■ **Task to complete**: If a line in the data holds the string "pulsesFit", list it.
☆ ☆ ☆ ☆ ☆
-- ==== Sys2Proof/Machine/Startup.lean ====
section
/-! DEFINITION. Reset and start-up, the capture store's initialisation, arming and its end (chapters 21 and 22). -/

namespace Sys2Proof.Machine

def modSys (g : Sys → Sys) (d : Dev) : Dev := { d with sys := g d.sys }

/-! ### Reset (R488, R507, R510) -/

/-- POR_N low: everything takes its reset value but the fuses, the boot flash, the count of free values, and the levels of input
pins. A flash write that the reset cuts off leaves no image. -/
def porAssert (d : Dev) : Dev :=
  let r := Dev.reset
  { r with
    fuses := d.fuses
    freeCtr := d.freeCtr
    ports := (List.range 16).foldl (fun t p => tset Port.rest t p { Port.rest with presentN := (portOf d p).presentN }) []
    host := { r.host with perstN := d.host.perstN }
    pins := { r.pins with testEn := d.pins.testEn, safe0 := d.pins.safe0, safe1 := d.pins.safe1 }
    sec := { r.sec with flash := if dget R.RECOVERY_STATUS d = 3 then [] else d.sec.flash } }

def execPorNAssert (s : State) : Host.Outcome State Fault Refusal := run true porAssert s

/-- The understorey step begins: straps sampled, lines at the sampled safe level, FAULT_N low (Table 21.1). -/
def understorey (safe0 safe1 : Bool) (d : Dev) : Dev :=
  let d := { d with pins := { d.pins with porN := true, safe0 := safe0, safe1 := safe1 } }
  let d := dset R.SAFE_LEVEL_STRAPS ((if safe0 then 1 else 0) + (if safe1 then 2 else 0)) d
  driveFaultN (linesSafe (modSys (fun y => { y with step := 1 }) d))

/-- POR_N_RELEASE, with the levels of the two straps. -/
def porRelease (safe0 safe1 : Bool) (d : Dev) : Dev := if d.pins.porN then d else understorey safe0 safe1 d

def execPorNRelease (safe0 safe1 : Bool) (s : State) : Host.Outcome State Fault Refusal := run true (porRelease safe0 safe1) s

/-- RAIL_FAULT: a reset as by POR_N, which is high, so that the sequence starts again at once (R507): the time in which the lines are
high-impedance is none (log entry 170). -/
def railFault (d : Dev) : Dev := if d.pins.porN then understorey d.pins.safe0 d.pins.safe1 (porAssert d) else d

def execRailFault (s : State) : Host.Outcome State Fault Refusal := run true railFault s

/-- RAIL_SAMPLE: voltages in mV and currents in 0.1 A of rails 1 to 9 (R507, R515). -/
def railSample (volts amps : List Nat) (d : Dev) : Dev :=
  if d.pins.porN = false then d
  else (List.range 9).foldl (fun d k =>
    let v := volts.getD k 0
    dset (R.RAIL_VOLTAGE_MIN k) (min v (dget (R.RAIL_VOLTAGE_MIN k) d)) (dset (R.RAIL_VOLTAGE k) v (dset (R.RAIL_CURRENT k) (amps.getD k 0) d))) d

def execRailSample (volts amps : List Nat) (s : State) : Host.Outcome State Fault Refusal :=
  run (decide (volts.length = 9 ∧ amps.length = 9) && (volts ++ amps).all (fun v => decide (v < 65536))) (railSample volts amps) s

/-! ### Test saves (R462, Table 19.5) -/

/-- A setting: an entry whose access code is RW, RWL, RWS or RWG. -/
def isSetting (key : Nat) : Bool :=
  match findEntry (key / 256) (key % 256) with
  | some e => decide (e.access = .rw ∨ e.access = .rwl ∨ e.access = .rws ∨ e.access = .rwg)
  | none => false

/-- Every setting in effect and every staged group is saved. -/
def testSave (d : Dev) : Dev :=
  modSys (fun y => { y with saved := some (d.dict.filter (fun e => isSetting e.1), d.ctl.groups.filter (fun e => decide (e.2.st = 1))) }) d

/-- TEST_EN_RISE: a device in a low-power state exits to RUN first; before the hub is up the save waits for it (Table 22.11). -/
def testEnRise (d : Dev) : Dev :=
  if d.pins.testEn then d
  else
    let d := { d with pins := { d.pins with testEn := true } }
    if d.sys.step < 3 then d else testSave (exitToRun 0 d)

def execTestEnRise (s : State) : Host.Outcome State Fault Refusal := run true testEnRise s

/-! ### The steps of Table 21.1 (R489, R490) -/

/-- The coolant is within limits. -/
def coolantFits (d : Dev) : Bool :=
  decide (dget R.FLOW_MIN d ≤ dget R.FLOW d ∧ sgn 16 (dget R.INLET_TEMP d) ≤ sgn 16 (dget R.INLET_LIMIT d))

/-- The report of the coolant hold. -/
def holdReport (d : Dev) : Dev := report 0x04C1 0 (causes d) (modSys (fun y => { y with holdAt := some d.now }) d)

/-- START_STEP_DONE. In COOLANT_HOLD the step ends with a coolant sample within limits; one that is not begins the hold's
reports. -/
def startStepDone (d : Dev) : Dev :=
  let atStep := fun (k : Nat) (d : Dev) => modSys (fun y => { y with step := k }) d
  if d.sys.step = 1 then atStep 2 d
  else if d.sys.step = 2 then
    let d := linksStart (dset R.START_STATE 1 (atStep 3 d))
    if d.pins.testEn then testSave d else d
  else if d.sys.step = 3 then
    if coolantFits d then dset R.START_STATE 2 (modSys (fun y => { y with step := 4, holdAt := none }) d)
    else if d.sys.holdAt = none then holdReport d else d
  else if d.sys.step = 4 then ready (rediscover (atStep 5 d))
  else d

def execStartStepDone (s : State) : Host.Outcome State Fault Refusal := run true startStepDone s

/-- COOLANT_HOLD_REPORT: 10 s after the report before. -/
def coolantHoldReport (d : Dev) : Dev :=
  match d.sys.holdAt with
  | none => d
  | some t => if d.sys.step = 3 then holdReport (advTo (t + 10 * acPerS) d) else d

def execCoolantHoldReport (s : State) : Host.Outcome State Fault Refusal := run true coolantHoldReport s

/-! ### The capture store (R493, R494) -/

/-- A write of 1 to STORE_INIT: the effect, and the abort code. -/
def storeInit (d : Dev) : Dev × Nat :=
  let st := dget R.STORE_STATE d
  if (st = 0 ∨ st = 3) ∧ dget R.START_STATE d = 3 ∧ preparing d = false then
    (dset R.STORE_STATE 1 (dset R.CAPTURE_PAGES (30720 - dget R.REVIEW_REGION_PAGES d) d), 0)
  else (d, 0xA00B)

/-- STORE_INIT_DONE: `failed` has bit k set for each PSRAM die that failed step 1 or 2 of Table 21.2. -/
def storeInitDone (failed : Nat) (d : Dev) : Dev :=
  if dget R.STORE_STATE d ≠ 1 then d
  else
    let bad := failed ||| dget R.PSRAM_RETIRED d
    if bad = 0 then showStore (dset R.STORE_STATE 2 { d with store := ⟨[], [], 0, [], [], true⟩ })
    else (List.range 32).foldl (fun d k => if bit bad k then retireDie k d else d) (dset R.STORE_STATE 3 d)

def execStoreInitDone (failed : Nat) (s : State) : Host.Outcome State Fault Refusal :=
  run (decide (failed < 2 ^ 32)) (storeInitDone failed) s

/-! ### Arming and its end (R495, R496, R497) -/

/-- Every line that will be in PULSE mode at frame 0 fits the frame (R279). -/
def pulsesFit (d : Dev) : Bool :=
  (List.range 32).all (fun k => decide (nextGet d (R.VLINE_MODE k) % 4 ≠ 1 ∨ nextGet d (R.VLINE_PULSE_WIDTH k) ≤ fLen d - 24))

/-- SYSREF fits a barrier (R260): periodic, at least 48 ac, K periods at least 3,000 ac. -/
def sysrefFits (d : Dev) : Bool :=
  let p := sysrefPeriod d (dget R.CLOCK_REF_PORT d)
  decide (48 ≤ p ∧ 3000 ≤ dget R.BARRIER_LEAD_PERIODS d * p)

/-- The conditions of Table 21.3, on the ring as the arming forms it (R411). -/
def mayArm (d : Dev) : Bool :=
  decide (arrayState d = 0 ∧ powerState d = 0 ∧ dget R.POWER_TRANSITION d = 0 ∧ dget R.START_STATE d = 3 ∧ dget R.STORE_STATE d = 2)
    && decide (hostLinkNow d = 2 ∧ dget (R.SLOT_STATE (dget R.ARM_CONTEXT d)) d = 2 ∧ dget R.CLOCK_STATE d = 1 ∧ restartState d = 0)
    && d.flt.dev.isNone && pulsesFit d && (!atBarrier (linksAtArm d) || sysrefFits d)

/-- Offset of the clock reference, ppm (R34). -/
def refPpm (d : Dev) : Int := tget 0 d.pll.ppm (dget R.CLOCK_REF_PORT d)

/-- ARM_COMMAND 1: the effect, and the abort code (R34, R236, R495, R496). -/
def arm (d : Dev) : Dev × Nat :=
  if mayArm d = false then (d, 0xA00B)
  else if 100 < (refPpm d).natAbs then (report 0x1183 (dget R.CLOCK_REF_PORT d) (unsgn 64 (refPpm d)) d, 0xA00B)
  else
    let k := dget R.ARM_CONTEXT d
    let d := { d with grid := { d.grid with reqAt := d.now, stopReq := false }, lnk := { d.lnk with barEdge := none } }
    let d := dset R.ARRAY_STATE 1 (linksAtArm d)
    let d := dset (R.SLOT_STATE k) 3 (modCtx (fun c => { c with drain := tset none c.drain k none }) (fallbackAtArm d))
    let d := timeArm (dset R.COMPILED_LATENCY (loadedOf d k).lc (dset R.CURRENT_CONTEXT k d))
    (if atBarrier d then waitBarrier d else d, 0)

/-- An arming ends with no frame run: a pending switch is dropped, a pause ends as at a stop (R497, Table 9.6). -/
def armEnds (d : Dev) : Dev :=
  let k := dget R.CURRENT_CONTEXT d
  let d := pauseAtStop (dropSwitch 0 (dropWait d))
  showAll (encAtStop (dset R.ARRAY_STATE 0 (dset (R.SLOT_STATE k) 2 d)))

/-- ARM_COMMAND 2: a stop is taken at the next growth ring (R497). -/
def stopCmd (d : Dev) : Dev :=
  if arrayState d = 1 then armEnds (dset R.BARRIER_STATE 0 d)
  else if running d then { d with grid := { d.grid with stopReq := true } }
  else d

/-- BARRIER_TIMEOUT: no arming edge within BARRIER_TIMEOUT of the request (R496). -/
def barrierTimeout (d : Dev) : Dev :=
  if arrayState d ≠ 1 then d
  else
    let n := (List.range 32).countP (fun i => (waits d).contains i)
    let d := advTo (d.grid.reqAt + dget R.BARRIER_TIMEOUT d * acPerMs) d
    report 0x0441 (max n 1) (ringSize d) (armEnds (dset R.BARRIER_STATE 3 d))

def execBarrierTimeout (s : State) : Host.Outcome State Fault Refusal := run true barrierTimeout s

/-- Entries that hold something since arming; a secondary starts in standby (Table 17.6). -/
def clearSinceArm (d : Dev) : Dev :=
  let d := dset R.BARRIER_SKEW_MAX 0 (dset R.SYSREF_MISPLACED 0 (dset R.MIRROR_ACTIVE 0 d))
  let d := (List.range 64).foldl (fun d l => dset (R.LANE_MARGIN l) (R.LANE_MARGIN l).dflt d) d
  (List.range 16).foldl (fun d p => dset (R.SYSREF_PHASE_MARGIN p) (R.SYSREF_PHASE_MARGIN p).dflt (modPort p (fun x => { x with phase := none }) d)) d

/-- A device fault that is uncleared at the arming edge: the frames are lost from the first on. -/
def armedFault (d : Dev) : Dev := if d.flt.dev = none then d else loseFrames d

/-- The arming edge at ac t: the array runs, and frame 0 begins at B_0 (R37, R259, R262, R290, R303, R496). An update that the last stop
left APPLIED is over by then (R193). A class D fault that came in ARMING takes every frame (R440). -/
def armStart (t : Nat) (d : Dev) : Dev :=
  let d := encSettle (showFp (mergeTo d.grid.nextClose d.grid.nextClose (advTo t d)))
  let d := storeAtArm (clearSinceArm (armingEdge t d))
  let st := if alone d ∨ dget R.BARRIER_MODE d = 1 then 2 else 4
  let d := dset R.BARRIER_STATE st (dset R.ARRAY_STATE 2 d)
  let held := decide (pauseState d ≠ 0)
  let d := ringAtArm d
  let d := { d with flt := { d.flt with safeBelow := 0 } }
  armedFault <| linesSafe { d with
    grid := { d.grid with nextAlone := 0, nextMv := 0 }
    frames := []
    chans := d.chans.map (fun (e : Nat × Chan) => (e.1, { clearCmp e.2 with ring := if held then e.2.ring else [], flags := [], cut := 0, rises := [], origin := none }))
    edges := []
    cores := d.cores.map (fun (e : Nat × Core) => (e.1, { e.2 with maxSlots := 0, maxQueue := 0, lastRing := none }))
    fab := { d.fab with faulted := [] }
    enc := { d.enc with nextMerge := 0, counts := [], floor := [] }
    trig := { d.trig with lastEval := none, pats := [], cls := 0, ringWords := [], vframe := none, start := d.grid.b0 + 64
                          unlatch := d.trig.unlatch.map (fun (e : Nat × Option Nat) => (e.1, some 0)) }
    ctx := { d.ctx with drain := d.ctx.drain.map (fun (e : Nat × Option Nat) => (e.1, some 0)) }
    lnk := { d.lnk with inbox := [], status := [], theirs := [], ours := [], aloneRun := 0, okRun := 0, rejoin := none, peerBack := none, missed := false, flawed := false
                        waiting := [], barEdge := none, lateSeen := [], seenLate := [] } }

end Sys2Proof.Machine
end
☆ ☆ ☆ ☆ ☆
■ **Expected answer**:
def pulsesFit (d : Dev) : Bool :=
    && d.flt.dev.isNone && pulsesFit d && (!atBarrier (linksAtArm d) || sysrefFits d)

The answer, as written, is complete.